Question about saddle-node bifurcation in a $2$D-system of vector fields

Question

Consider a two dimensional continuously differentiable vector fields
in $\mathbb{R}^2$ $$\dot{u}=a(1-u)-uv^2$$ $$\dot{v}=uv^2-(a+k)v$$ where
$a,k>0$ are parameters. Show that saddle-node bifurcation occurs at
$\displaystyle k=-a\pm \frac{\sqrt{a}}{2}$.

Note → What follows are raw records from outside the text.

/-- MAC_FRAME_TX: the MAC takes the next transmit descriptor. One that it does not own stops the ring. A frame that would be on the wire at
a launch, or that a PAUSE holds back, waits. Else the frame leaves, or is discarded with its packet number exhausted or a length that no
frame may have; the descriptor is written back and the ring moves on. `a` is the transmit SA that firmware has made current (R321, R323,
R324, R329, R330, R331; DESIGN CHOICE, log entry 125). -/
def execMacFrameTx (m : Fin 2) (a : Fin 4) (s : State) : Host.Outcome State Fault Refusal :=
  .next (
    let x := s.net.macs[m]
    if !s.netRuns || !s.bit (MAC_CFG_EN m) || x.txStop then s
    else
      let d := s.descAddr m 0 x.txPos
      let fl := s.sram.read (d + 8) 1
      let len := s.sram.read (d + 4) 2
      if !fl.testBit 0 then s.onMac m fun x => { x with txStop := true }
      else if x.paused != 0 || s.launchNear m len then s
      else
        let bytes := s.frameBytes (s.sram.read d 4) len
        let id := s.sram.read (d + 6) 2
        let now := s.net.ptp
        let (s1, full, prot) := if s.frameLenOk m len then s.secTake m a (fl.testBit 3 || s.secBypass m (netAt bytes 12 2)) else (s, true, none)
        let out := if fl.testBit 2 then oneStepFrame bytes now.sec now.ns else bytes
        let s2 := if full then s1 else (s1.send (.eth m.val out prot)).when (fl.testBit 1) (·.tsPush m ⟨id, now.sec % 65536, now.ns⟩)
        let s3 := s2.withSram (s2.sram.write (d + 8) 2 (fl - 1 + 256 * bitOf full))
        (s3.onMac m fun x => { x with txPos := s.ringNext m 0 x.txPos }).put (MAC_INT_TX_DONE m) 1)

/-- What MACsec makes of a received frame: the state, whether the frame goes on, and its verified and failed bits. Strict discards what does
not verify, Check marks it, Disabled does not look; a frame below the replay window is discarded by the two that look. A verified frame
moves its SA's next packet number on. A frame under an SA without a SAK does not verify (R324). (PRESUMED, log entry 61.) -/
def State.secCheck (s : State) (m : Fin 2) (tag : Option SecTag) (icvOk : Bool) (bypass : Bool) : State × Bool × Nat :=
  let mode := s.get (MAC_SEC_CFG_VALIDATE m)
  if bypass || (mode != 1 && mode != 2) then (s, true, 0)
  else
    match tag with
    | none => (s, mode != 2, 0)
    | some t =>
      let sa : Fin 32 := Fin.ofNat 32 (4 * t.sc.val + t.an.val)
      let next := s.net.macs[m].rxPn[sa]
      if !s.sag.saks.contains (m.val, 4 + sa.val) then (s, mode != 2, 8)
      else if t.pn.toNat + Config.replayWindow m t.sc % 2 ^ 32 < next then (s, false, 0)
      else if icvOk then (s.onMac m fun x => { x with rxPn := x.rxPn.set sa (max next (t.pn.toNat + 1)) }, true, 4)
      else (s, mode != 2, 8)

/-- A PAUSE frame: its quanta of 512 bit times, with PAUSE = 1 (R321). -/
def State.pauseQuanta (s : State) (m : Fin 2) (bytes : List Byte) (crcOk : Bool) : Option Nat :=
  if s.bit (MAC_CFG_PAUSE m) && crcOk && netAt bytes 12 2 == 0x8808 && netAt bytes 14 2 == 1 then some (netAt bytes 16 2) else none

/-- A received frame is stored through receive descriptor `d`, its status bits `st`, with its timestamp, and the ring moves on (R323,
R329). -/
def State.storeFrame (s : State) (m : Fin 2) (d : Nat) (bytes : List Byte) (st : Nat) : State :=
  let now := s.net.ptp
  let ram := s.sram.store (s.sram.read d 4) (bytes.take (s.sram.read (d + 4) 2))
  let ram1 := (ram.write (d + 4) 2 bytes.length).write (d + 6) 2 st
  let ram2 := (ram1.write (d + 8) 4 (65536 * (now.sec % 65536))).write (d + 12) 4 now.ns
  ((s.withSram ram2).onMac m fun x => { x with rxPos := s.ringNext m 1 x.rxPos }).put (MAC_INT_RX_DONE m) 1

A saddle-node bifurcation is defined at a point if two equilibrium points annihilate each other upon changing the parameter values $a,k$. The given system has two stable equilibrium points $(0,0)$ and $(1,0)$ since their Jacobian is $\begin{pmatrix} -a & 0 \\ 0 & -(a+k) \end{pmatrix}$. Now we need to vary the parameters $a,k$ in such a way that these two equilibrium points annihilate each other. But how to do this in $2$-dimensional system I don't understand. Any help is appreciated.

Answer 1

The equilibrium points are at

$$ \left[ \begin{array}{ccc} n & u & v \\ 1 & 1 & 0 \\ 2 & \frac{a+\sqrt{a \left(-4 a^2-8 k a+a-4 k^2\right)}}{2 a} & \frac{a-\sqrt{a \left(a-4 (a+k)^2\right)}}{2 (a+k)} \\ 3 & \frac{a-\sqrt{a \left(-4 a^2-8 k a+a-4 k^2\right)}}{2 a} & \frac{a+\sqrt{a \left(a-4 (a+k)^2\right)}}{2 (a+k)} \\ \end{array} \right] $$

The equilibrium points $\{2,3\}$ collapse (have the same coordinates) at $k = -a \pm\frac{\sqrt{a}}{2}$: thus for $k = -a+\frac{\sqrt{a}}{2}$ they collapse in $\{\frac 12,\sqrt{a} \}$ and for $k = -a-\frac{\sqrt{a}}{2}$ in $\{\frac 12,-\sqrt{a} \}$